Meet Defenders: Covering Caribou with Christi Heun

Christi Heun, our Senior Alaska Representative, is one of our premier defenders of wildlife in the north, working to preserve habitat for caribou, Alexandar Archipelago wolves, Sitka black-tailed deer and many more species that make their home in the Arctic and beyond. She shared with us her experiences in building a career protecting Alaskan wildlife.

Introduction:

“My name is Christi Heun, and I’m the Alaska Senior Representative at Defenders. I hail from many states and currently call Alaska home.

I work on Arctic issues involving terrestrial mammals, especially caribou. Caribou have some of the longest migrations in the world, with the round-trip distances exceeding 745 miles, and protecting their essential travel corridors in the Arctic takes a lot of protections from infrastructure development like mining or oil and gas.

In addition to working on protections in the Arctic, I also work on protecting habitats for Alexander Archipelago wolves and Sitka black-tailed deer on the Tongass National Forest in southeast Alaska.
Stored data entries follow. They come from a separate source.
/-- The running counts of active elements below each of the elements `is` (R126). -/
def rankFrom (h : Hart) (act : BitVec 4096) : Nat → List Nat → Out → Out
  | _, [], o => o
  | n, i :: is, o => rankFrom h act (n + (act.getLsbD i).toNat) is (o.elem h h.width i n)

/-- `vrank` (R126). -/
def execVrank (w : BitVec 3) (d : Reg) (p : BitVec 3) (s : State) : Host.Outcome State Fault Refusal :=
  wholeForm (vxrInfo w (some p) (.v d) [] 2 false false (fun _ _ => []) s) (fun h act =>
    emitV d 2 (rankFrom h act 0 (List.range h.vl.toNat) Out.empty) h) s

/-- `vext` (R127): integers are sign-extended, patterns and Q4X codes zero-extended. -/
def execVext (w : BitVec 3) (d a b : Reg) (s : State) : Host.Outcome State Fault Refusal :=
  wholeForm (vxrInfo w none (.a d) [.v a, .a b] 0 true false
      (fun h _ => readsAt a h [(h.getA b).toNat]) s) (fun h _ =>
    let x := h.elemOr0 a (h.getA b).toNat
    let y := if isFloat h.fmt || h.isQ4x then x else wrapInt 64 (sInt h.width x)
    h.setA d (BitVec.ofNat 64 y) 0) s

/-- `vins` (R127): an index at or above `vl` writes nothing. -/
def execVins (w : BitVec 3) (d a b : Reg) (s : State) : Host.Outcome State Fault Refusal :=
  wholeForm (vxrInfo w none (.v d) [.a a, .a b] 2 true false (fun _ _ => []) s) (fun h _ =>
    let i := (h.getA b).toNat
    if i < h.vl.toNat then emitV d 2 (Out.empty.elem h h.width i (h.getA a).toNat) h else h) s

/-! ### Conversions -/

/-- Convert a pattern between two formats (R130). -/
def convert (src dst : BitVec 4) (rm : BitVec 2) (x : Nat) : Nat × BitVec 8 :=
  let ws := fmtWidth src
  let wd := fmtWidth dst
  if isFloat src then
    if isFloat dst then (Fmt.ofCode dst).round rm ((Fmt.ofCode src).read x)
    else toIntBits rm wd ((Fmt.ofCode src).read x)
  else if isFloat dst then (Fmt.ofCode dst).round rm (Fp.ofInt (sInt ws x))
  else if wd < ws then saturate wd (sInt ws x)
  else (wrapInt wd (sInt ws x), 0)

/-- The register after the source group of `vcvt`, which runs from a to a + ⌊(`vl` − 1) / VLMAX⌋ and is empty where `vl` is
0 (R129). -/
def cvtEnd (h : Hart) (a : Reg) (src : BitVec 4) : Nat :=
  if h.vl = 0 then a.toNat else a.toNat + (h.vl.toNat - 1) / h.vlmax (fmtWidth src) + 1

/-- What makes `vcvt` ILLEGAL (R129). -/
def cvtBad (h : Hart) (d a b : Reg) : Bool :=
  b == 10 || decide (12 ≤ b.toNat) || decide (32 < cvtEnd h a (b.setWidth 4))
    || (fmtWidth (b.setWidth 4) != h.width && decide (a.toNat ≤ d.toNat ∧ d.toNat < cvtEnd h a (b.setWidth 4)))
Large-scale clearcutting on the Tongass old-growth forests took place from the mid-1950s through the mid-1990s (although substantial logging went on before and after). Prince of Wales Island, home to about 40% of the Alexander Archipelago wolf population, was heavily clearcut. In the northern area of the island, forests have been reduced by almost 94%.

I’m currently working on developing a habitat restoration project in some of these areas to speed up the recovery process from old growth clear cuts for the benefit of species like deer and wolves on Prince of Wales Island.”

 

How did you get your start in conservation?

“When I was a kid, I wanted to be Indiana Jones when I grew up. Much to my chagrin, my mom told me this was not a viable career option, so I started to consider alternatives.

I figured out quickly during my undergraduate studies at Colorado State University that the people just like me were all the folks studying forestry, wildlife, or natural resources management. We scored free pizza out of the dumpster (waste not, want not), and our idea of a wild college spring break was backpacking in the desert stumbling across rattlesnake nests.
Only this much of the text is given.